Eu não tornei a migração segura testando mais. Tornei segura encolhendo o que podia quebrar.

Execução

O trabalho em si era mecânico, e foi isso que tornou duas semanas realista. O @mui/codemod cuidou da maior parte da transformação v4 → v5. Busca e substituição em larga escala cuidaram de quase todo o resto. Problemas amplos são exatamente o tipo em que ferramentas são boas — o motivo de não serem resolvidos não é capacidade, é apetite.

Validando

O risco aqui não é funcional. Quando você troca o motor de estilo, seus testes continuam passando e suas telas saem sutilmente erradas. Testes unitários não pegam um botão com o padding errado.

Então validei em camadas, cada uma pegando um modo de falha diferente:

  • Codemods — consistência mecânica em milhares de arquivos, sem erros de digitação humanos
  • QA manual com o time de dev — quebras técnicas e comportamento
  • Uma semana em staging com nosso time de vendas — a camada visual

A terceira fez o trabalho de verdade. Nosso time de vendas vive naquele CRM todo dia. Eles sabem como cada tela deveria parecer de um jeito que nenhuma suíte de testes codifica, e notam o errado na hora. Dar a eles uma semana de uso normal valeu mais que qualquer snapshot test que eu escrevesse no mesmo tempo.

O que acharam foi estreito: paddings em botões, selects e campos de texto. E como eram componentes compartilhados, corrigir na raiz e nos estilos globais corrigia em todo lugar de uma vez — o design system se pagando pela segunda vez.

Resultados

AntesDepois
Build de produção (frio)54,5s2,3s
Build de produção (Webpack, cache quente)22,4s
Dev server (início frio)~60s~80ms
Versão do NodePresa no 16Livre

Cerca de 24× mais rápido nos builds de produção.
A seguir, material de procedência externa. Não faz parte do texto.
-- ==== Sys2Proof/Machine/Bursts.lean ====
section
/-! DEFINITION. Which bytes the beats of an AXI4 burst carry (R108). The beat addresses are AXI4's own (PRESUMED, log 15). -/

namespace Sys2Proof.Machine

/-- Bytes of one beat. -/
def beatBytes (b : Burst) : Nat := 2 ^ b.size.val

/-- The address of beat `k`: AXI4's rule for FIXED, INCR and WRAP bursts. -/
def beatAddr (b : Burst) (k : Nat) : Nat :=
  let n := beatBytes b
  let start := b.addr.toNat
  let a := start / n * n + k * n
  match b.kind with
  | .fixed => start
  | .incr => if k = 0 then start else a
  | .wrap =>
    let box := n * b.beats
    if k = 0 then start
    else if start / box * box + box ≤ a then a - box else a

/-- The lanes a beat may use, as first and last lane of its 8-byte unit. -/
def beatLanes (b : Burst) (k : Nat) : Nat × Nat :=
  let n := beatBytes b
  let a := beatAddr b k
  (a % 8, (a / n * n + n - 1) % 8)

/-- Addresses of the bytes beat `k` of a read covers, ascending. -/
def readBytes (b : Burst) (k : Nat) : List Nat :=
  let a := beatAddr b k
  let (lo, hi) := beatLanes b k
  (List.range (hi + 1 - lo)).map (a + ·)

/-- Addresses of all bytes a read covers, beat by beat. -/
def burstBytes (b : Burst) : List Nat :=
  (List.range b.beats).flatMap (readBytes b)

/-- The bytes a write beat writes, ascending: those whose strobes are on (R108). -/
def writtenBytes (b : Burst) (k : Nat) (w : Beat) : List (Nat × Byte) :=
  let unit := beatAddr b k / 8 * 8
  (List.range 8).filterMap fun i =>
    if w.strobe.getLsbD i then some (unit + i, w.data.extractLsb' (8 * i) 8) else none

/-- The written bytes of each beat of a write transaction, in beat order. -/
def txnBytes (t : WriteTxn) : List (List (Nat × Byte)) :=
  t.data.zipIdx.map fun (w, k) => writtenBytes t.burst k w

/-- The address phase is one AXI4 burst: 1 to 256 beats (FIXED at most 16, WRAP 2, 4, 8 or 16 and aligned)
that does not cross a 4 KiB boundary (R108). -/
def burstOk (b : Burst) : Bool :=
  let n := beatBytes b
  let start := b.addr.toNat
  match b.kind with
  | .fixed => 1 ≤ b.beats && b.beats ≤ 16
  | .incr => 1 ≤ b.beats && b.beats ≤ 256 && start / 4096 == (start / n * n + b.beats * n - 1) / 4096
  | .wrap => [2, 4, 8, 16].contains b.beats && start % n == 0

/-- The strobes of beat `k` lie in the lanes the beat may use. -/
def strobesOk (b : Burst) (k : Nat) (w : Beat) : Bool :=
  let (lo, hi) := beatLanes b k
  (List.range 8).all fun i => !w.strobe.getLsbD i || (lo ≤ i && i ≤ hi)

/-- The write transaction is one AXI4 burst with all its beats. -/
def writeOk (t : WriteTxn) : Bool :=
  burstOk t.burst && t.data.length == t.burst.beats &&
    t.data.zipIdx.all fun (w, k) => strobesOk t.burst k w

end Sys2Proof.Machine
end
Mesmo medindo contra o melhor caso do Webpack — cache quente do babel-loader — ainda é uns 10×, e o Vite entrega 2,3s de forma consistente em vez de depender do estado do cache. Previsibilidade acabou importando tanto quanto o número bruto.

A mudança no dev server é diferente em tipo, não só em grau. O Webpack empacota a aplicação inteira antes de servir qualquer coisa. O Vite serve ESM nativo e transforma só o módulo que o navegador pede, então o start não escala com o tamanho do projeto. Oitenta milissegundos numa plataforma de seis repositórios são os mesmos oitenta milissegundos de um app de brinquedo.

O que eu faria diferente

Testes automatizados de regressão visual — Chromatic, Percy ou snapshots do Playwright — teriam dado uma rede de segurança repetível em vez de um esforço humano único. O QA manual funcionou, mas não escala e não vai estar lá na próxima migração.

Eu também gostaria de uma cobertura de temas mais ampla em staging. Com 300 marcas parceiras, um componente correto sob um tema não é necessariamente correto sob todos.

A lição

A lição aqui não é sobre o Vite, e nem é realmente sobre o Material UI.

É que o momento de investir em arquitetura compartilhada é antes de você precisar dela. O design system não se justificou pela consistência visual, embora tenha entregue isso. Ele se justificou tornando uma mudança cara em barata — e a essa altura já estava no lugar, que é a única forma de isso funcionar.